Бати не стало так быстро – вышел с Мосси через двор, сел в машину и не вернулся. Чистый несчастный случай, все так говорили. Лопнула покрышка, машину развернуло, и парапет у моста не выдержал. Был – да сплыл. Я всегда представлял, как мы будем с ним бок о бок исцелять людей, как он мне все объясняет, может, я б его возил, когда состарится. А дальше взял бы дело в свои руки. Целого такого будущего тоже не стало.
Через четыре месяца после того Мосси исчезает бесследно – как раз когда нам бы чуток его безумия не повредил. Сказал Матери, что не может жить в доме с муками совести. Когда кто-то уходит вот так, на ровном месте, догоняешь, что такое может случиться еще раз – в любой миг. Если Берни действительно полезет в эту херню, у меня поверх всего еще и брата-близнеца не станет. Это для кого угодно ни в какие ворота.
Жужжит телефон. Скок: Все путем? Отвечаю: ага потом поговорим. Видать, уснул, потому что дальше прихожу в себя, когда прилетает сообщение от Матери: ужин в духовке глянь берни лишай 6.
Который час-то? 5:45. Ё-моё. Джун и пацан, к шести. Надо привести себя в порядок. Сдираю с себя футболку, натягиваю чистую. Снимаю обратно и надеваю рубашку с коротким рукавом. Блин. Придется и треники снять, раз я в рубашке. Стук в дверь доносится, аккурат когда я без штанов. В тубзик хочу сил нет. Замечаю стопку чистого белья – вот спасибо, Матерь, – хватаю свежую футболку, натягиваю обратно треники.

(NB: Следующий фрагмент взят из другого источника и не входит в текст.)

-- ==== Sys2Proof/Machine/Clocks.lean ====
section
/-!
DEFINITION. Clock sources (R323 to R327, R342) and the repair of a lost one across the fabric (R368, R375).
-/
namespace Sys2Proof.Machine

/-! ### The source -/

/-- CLK_SRC.SEL. -/
def State.clkSel (s : State) : Nat := s.fld Reg.CLK_SRC Fld.CLK_SRC_SEL

/-- Whether candidate `c` is READY (R324). -/
def State.isReady (s : State) (c : Nat) : Bool := c < 5 && bitAt (s.fld Reg.CLK_READY Fld.CLK_READY_READY) c

/-- Whether a neighbour advertises what R324 asks of a port candidate. -/
def State.advReady (s : State) (p : Nat) : Bool :=
  hasFp s.fac.variant p && s.talks p && s.flag (Reg.FP_STAT p) Fld.FP_STAT_NSYNT && !s.flag (Reg.FP_STAT p) Fld.FP_STAT_NFROM &&
  decide (s.fld (Reg.FP_STAT p) Fld.FP_STAT_NDEPTH ≤ s.fld Reg.FAB_STAT Fld.FAB_STAT_DEPTH)

/-- What FP_STAT.CLKSRC and FAB_STAT.DEPTH show of the source (R368): depth 0 at the clock root, else the clock parent's plus 1. A
neighbour that is deeper than that is no candidate (R324). -/
def State.showSource (s : State) : State :=
  let c := s.clkSel
  let s := (List.range 4).foldl (fun (s : State) p =>
    if hasFp s.fac.variant p then s.setFld (Reg.FP_STAT p) Fld.FP_STAT_CLKSRC (bit (c == p + 1)) else s) s
  let d := if s.flag Reg.FAB_STAT Fld.FAB_STAT_ROOT then 0
    else if c = 0 then 31 else min 31 (s.fld (Reg.FP_STAT (c - 1)) Fld.FP_STAT_NDEPTH + 1)
  let s := s.setFld Reg.FAB_STAT Fld.FAB_STAT_DEPTH d
  (List.range 4).foldl (fun (s : State) p => if s.advReady p then s else s.setBit Reg.CLK_READY (p + 1) false) s

/-- An interval of holdover begins (R326): PLLs hold, HOLDOVER and HOLD_S set, the interval counts. -/
def State.beginHoldover (s : State) : State :=
  if s.flag Reg.CLK_STAT Fld.CLK_STAT_HOLDOVER then s else
  let s := { s with clk := { s.clk with lossTime := some s.time, lostSrc := s.clkSel } }
  ((s.setLive Reg.CLK_STAT Fld.CLK_STAT_HOLDOVER Fld.CLK_STAT_HOLD_S true).clear Reg.CLK_STAT Fld.CLK_STAT_T_LOCK).count
    Reg.CLK_HOLD_CNT word32

/-- The source changes to candidate `c` (R325, R368): the PLLs hold until they have locked to it. A switch in progress leaves the source that
it left. -/
def State.takeSource (s : State) (c : Nat) : State :=
  let old := if s.clk.switching.isSome then s.clk.oldSrc else s.clkSel
  let s := { s with clk := { s.clk with switching := some c, oldSrc := old },
                    fab := { s.fab with repair := s.fab.repair || s.flag Reg.FAB_STAT Fld.FAB_STAT_ORPHAN } }
  (s.setFld Reg.CLK_SRC Fld.CLK_SRC_SEL c).showSource

/-- Send OFFER with this device's new depth on every other port (R368). -/
def State.sendOffers (s : State) (except : Option Nat) : State :=
  (List.range 4).foldl (fun (s : State) p =>
    if hasFp s.fac.variant p && except != some p then
      s.sendControl p "OFFER" [s.fld Reg.FAB_STAT Fld.FAB_STAT_DEPTH, s.fab.rootDie] else s) s

/-- An orphan switches to a port and passes its clock on (R368); a former root is an ordinary device now (R375). -/
def State.reparent (s : State) (p : Nat) : State :=
  (((s.clear Reg.FAB_STAT Fld.FAB_STAT_ROOT).beginHoldover.takeSource (p + 1))).sendOffers (some p)

/-- The PLLs have locked to the source switched to (R325, R342). -/
def State.lockSource (s : State) : State :=
  match s.clk.switching with
  | none => s
  | some c =>
    let s := { s with clk := { s.clk with switching := none } }
    let s := if s.fld Reg.CLK_SRC Fld.CLK_SRC_ST = 2 then s.setFld Reg.CLK_SRC Fld.CLK_SRC_ST 0 else s
    if c = s.clk.oldSrc then s else s.raise Reg.CLK_STAT Fld.CLK_STAT_SWITCH_S

/-- Whether a candidate may be taken automatically (R326, R368, R375): READY; a port's neighbour is no orphan; REFCLK only where this
device ran from it (log entry 20, DESIGN CHOICE). -/
def State.autoEligible (s : State) (c : Nat) : Bool :=
  s.isReady c && (if c = 0 then s.clkSel == 0 else !s.flag (Reg.FP_STAT (c - 1)) Fld.FP_STAT_NORPHAN)

/-- The candidates in the order of CLK_PRIO (R326). -/
def State.clkOrder (s : State) : List Nat :=
  [Fld.CLK_PRIO_P0, Fld.CLK_PRIO_P1, Fld.CLK_PRIO_P2, Fld.CLK_PRIO_P3, Fld.CLK_PRIO_P4].map (fun f => s.fld Reg.CLK_PRIO f)

/-- A device whose source is lost takes the first candidate it may with AUTO = 1 (R326); one that LOST has made an orphan does so whatever
AUTO holds (R368; log entry 126, DEDUCED). -/
def State.autoSwitch (s : State) : State :=
  let lost := s.flag Reg.CLK_STAT Fld.CLK_STAT_HOLDOVER
  let needs := lost && s.flag Reg.CLK_SRC Fld.CLK_SRC_AUTO || !lost && s.flag Reg.FAB_STAT Fld.FAB_STAT_ORPHAN
  if !needs || s.clk.switching.isSome then s else
  match s.clkOrder.find? s.autoEligible with
  | none => s
  | some 0 => s.beginHoldover.takeSource 0
  | some (p + 1) => s.reparent p

/-- The device is ORPHAN (R368) and floods LOST to every neighbour that takes its clock from it. -/
def State.orphaned (s : State) (die : Nat) : State :=
  if s.flag Reg.FAB_STAT Fld.FAB_STAT_ORPHAN then s else
  let s := { s.raise Reg.FAB_STAT Fld.FAB_STAT_ORPHAN with fab := { s.fab with orphanAt := some s.time, offered := false } }
  (List.range 4).foldl (fun (s : State) p =>
    if hasFp s.fac.variant p && s.flag (Reg.FP_STAT p) Fld.FP_STAT_NFROM then s.sendControl p "LOST" [die] else s) s

/-- CLK_SOURCE_LOSS (R326, R368): the selected source is lost. -/
def clkSourceLoss (s : State) : State :=
  let s := { s with clk := { s.clk with switching := none, swDue := false }, fab := { s.fab with repair := false } }
  let s := if s.fld Reg.CLK_SRC Fld.CLK_SRC_ST = 2 then s.setFld Reg.CLK_SRC Fld.CLK_SRC_ST 0 else s
  let s := (s.beginHoldover.setBit Reg.CLK_READY s.clkSel false).orphaned s.fac.dieId.toNat
  s.autoSwitch

/-- CLK_HOLDOVER_END (R326): the PLLs have locked to the new candidate, or to the old one again; a BATON successor reports the handover
(R375). -/
def clkHoldoverEnd (s : State) : State :=
  if !s.flag Reg.CLK_STAT Fld.CLK_STAT_HOLDOVER || !(s.clk.switching.isSome || s.clkSel != s.clk.lostSrc || s.isReady s.clkSel) then s
  else
    let t0 := s.clk.lossTime.getD s.time
    let dur := min ((s.time - t0).toNat * 100000000 / 2 ^ 32) (2 ^ 32 - 1)
    let s := ((s.clear Reg.CLK_STAT Fld.CLK_STAT_HOLDOVER).raise Reg.CLK_STAT Fld.CLK_STAT_T_LOCK).setReg Reg.CLK_HOLD_T (BitVec.ofNat 32 dur)
    let s := s.emit 0x0400 0 [s.clk.lostSrc, s.clkSel, dur]
    let s := match s.clk.baton with
      | some old => s.emit 0x0431 0xFF [old, s.ownAddr, usSince t0 s.time]
      | none => s
    { s with clk := { s.clk with lossTime := none, lockAt := some s.time, baton := none } }.lockSource

/-- CLK_MISSING (R327): 2 µs without an edge of a READY candidate; no clock runs, so SMON acts when one returns. -/
def clkMissing (s : State) : State :=
  let s := (s.raise Reg.CLK_STAT Fld.CLK_STAT_MCD).driveSafeN true
  { s with clk := { s.clk with mcdFired := true } }

/-- CLK_RETURN (R327, R428): a clock runs again after the detector has fired. -/
def clkReturn (s : State) : State :=
  if !s.clk.mcdFired then s else
  ({ s with clk := { s.clk with mcdFired := false, lockAt := some s.time } }.emit 0x0402 0 [s.time.toNat]).raiseCause 1 327 0

/-- CANDIDATE_READY_CHANGE (R324): a candidate whose signal has been present and whose PLL has been locked for 1 ms becomes READY where
the device is host-attached, or the neighbour advertises what R324 asks; or it stops being READY. -/
def candidateReadyChange (s : State) (c : Nat) (ready : Bool) : State :=
  if 5 ≤ c then s else
  let ok := if c = 0 then s.host.pcieEver else s.advReady (c - 1)
  (s.setBit Reg.CLK_READY c (ready && ok)).autoSwitch

/-- A neighbour's advertisement no longer meets R324, so its candidate is not READY. -/
def State.checkAdv (s : State) (p : Nat) : State :=
  let s := if s.advReady p then s else s.setBit Reg.CLK_READY (p + 1) false
  if s.clkSel = p + 1 then s.showSource else s

/-- A candidate is named for CLK_SRC.SEL (R325): refused unless it is READY; naming the source in use, or the one that a switch is going to,
changes nothing. -/
def State.selectSource (s : State) (c : Nat) : State :=
  if !s.isReady c then (s.setFld Reg.CLK_SRC Fld.CLK_SRC_ST 1).raise Reg.CLK_STAT Fld.CLK_STAT_REFUSED_S
  else if c = s.clkSel && s.clk.switching.isNone && !s.flag Reg.CLK_STAT Fld.CLK_STAT_HOLDOVER then s.setFld Reg.CLK_SRC Fld.CLK_SRC_ST 0
  else
    let s := if s.clk.switching = some c then s else s.takeSource c
    { s with clk := { s.clk with swDue := true } }.setFld Reg.CLK_SRC Fld.CLK_SRC_ST 2

/-- CLK_SRC_WRITE (R325). -/
def clkSrcWrite (s : State) (v : Word) : State :=
  ((s.setFld Reg.CLK_SRC Fld.CLK_SRC_AUTO (getField Fld.CLK_SRC_AUTO v)).selectSource (getField Fld.CLK_SRC_SEL v)).autoSwitch

/-- CLK_SWITCH (R325, R345): the switch is complete. A retraining of the link that the clock comes over holds the PLLs in the same way
and changes no source. -/
def clkSwitch (s : State) : State :=
  if !s.clk.swDue then s else
  let s := { s.lockSource with clk := { s.lockSource.clk with swDue := false } }
  if s.clkSel = s.clk.oldSrc then s else s.emit 0x0401 0 [s.clk.oldSrc, s.clkSel]

/-! ### Across the fabric -/

/-- LOST (R368): a control flit from a neighbour that has become an orphan. -/
def lost (s : State) (p die : Nat) : State :=
  if !(p < 4 && hasFp s.fac.variant p && s.talks p) then s else
  ((s.raise (Reg.FP_STAT p) Fld.FP_STAT_NORPHAN).orphaned die).autoSwitch

/-- OFFER (R368): an orphan takes the port of the first OFFER, before the comparison of depths holds, and passes it on. -/
def offer (s : State) (p depth die : Nat) : State :=
  if !(p < 4 && hasFp s.fac.variant p && s.talks p) then s else
  let s := (s.setFld (Reg.FP_STAT p) Fld.FP_STAT_NDEPTH depth).clear (Reg.FP_STAT p) Fld.FP_STAT_NORPHAN
  if !s.flag Reg.FAB_STAT Fld.FAB_STAT_ORPHAN || s.fab.offered || s.clk.switching.isSome then s
  else { s with fab := { s.fab with offered := true, rootDie := die } }.reparent p

/-- The port that the clock comes over; 0xFF for REFCLK, which is none (log entry 127, DESIGN CHOICE). -/
def State.clkPort (s : State) : Nat := if s.clkSel = 0 then 0xFF else s.clkSel - 1

/-- CLK_REPAIR (R368, R379): the orphan's switch is complete. -/
def clkRepair (s : State) : State :=
  if !s.flag Reg.FAB_STAT Fld.FAB_STAT_ORPHAN || !s.fab.repair then s else
  let t : Nat := (s.time - s.fab.orphanAt.getD s.time).toNat * 100000000 / 2 ^ 32
  let s := ((s.clear Reg.FAB_STAT Fld.FAB_STAT_ORPHAN).emit 0x0430 0xFF [s.clkPort, s.fld Reg.FAB_STAT Fld.FAB_STAT_DEPTH, t]).lockSource
  { s with fab := { s.fab with orphanAt := none, offered := false, repair := false } }

/-- The addresses of the host-attached devices of a topology in key order (R357). -/
def hostOrder (l : List Dev) : List Nat :=
  ((ranked l).filter (·.host)).map (·.addr)

/-- Nearest integer to a rational, halves up. -/
def ratRound (x : Rat) : Int := (x + 1 / 2).floor

/-- FAB_FREQ shows y (R373, R380). -/
def State.showFreq (s : State) : State := s.setReg Reg.FAB_FREQ (BitVec.ofInt 32 (ratRound (s.fab.y * 1000000000000)))

/-- The topology this device knows: the manager's own, or what a standby has been given. -/
def State.knownTopo (s : State) : List Dev := if s.fab.topo.isEmpty then s.fab.mirror else s.fab.topo

/-- BATON (R375): having been ORPHAN for 20 µs without an OFFER, the successor takes REFCLK, keeps fabric time and its rate, becomes clock root at depth 0 and sends OFFER. The y that
keeps the rate is not the model's to know: it is free, within R373's limit. The next successor is named where the topology is known. -/
def baton (s : State) : State :=
  if !hasHost s.fac.variant || !s.flag Reg.FAB_STAT Fld.FAB_STAT_SUCCESSOR || !s.flag Reg.FAB_STAT Fld.FAB_STAT_ORPHAN || s.fab.offered ||
      s.clk.switching.isSome || s.fab.orphanAt.all (fun t => decide ((s.time - t).toNat < usTime 20)) then s else
  let old := s.fld Reg.FAB_ROLES0 Fld.FAB_ROLES0_A
  let next := ((hostOrder s.knownTopo).filter (fun a => a != old && a != s.ownAddr)).headD 0
  let f := s.freeNat 30
  let g := f.2.freeNat 30
  let y := fun (n : Nat) => ((n % 1000000001 : Nat) : Rat) / 1000000000000 - 1 / 2000
  let s := { g.2 with fab := { g.2.fab with y := y f.1, yInt := y g.1, offered := true, rootDie := g.2.fac.dieId.toNat },
                        clk := { g.2.clk with baton := some g.2.fab.rootDie } }
  let s := ((s.raise Reg.FAB_STAT Fld.FAB_STAT_ROOT).clear Reg.FAB_STAT Fld.FAB_STAT_SUCCESSOR).raise Reg.FAB_STAT Fld.FAB_STAT_BATON_S
  let s := (s.setFld Reg.FAB_ROLES0 Fld.FAB_ROLES0_A s.ownAddr).setFld Reg.FAB_ROLES0 Fld.FAB_ROLES0_B next
  let s := s.showFreq
  (s.beginHoldover.takeSource 0).sendOffers none

end Sys2Proof.Machine
end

Ополаскиваю руки и тут слышу еще один стук. Уму непостижимо, я забыл, что Джун уже пришла. Или не Джун. Может, хиппушка.
Открываю, стоит пацан. Рядом Джун.
– Вид у вас удивленный, – говорит.
– Занят был кой-чем, – говорю.
Она одуреть какая чумовая. Пацан тащит на себя цветок из Материной шпалеры, которая возле двери.
– Хочешь ей цветочек подарить? – И ухмыляется такой.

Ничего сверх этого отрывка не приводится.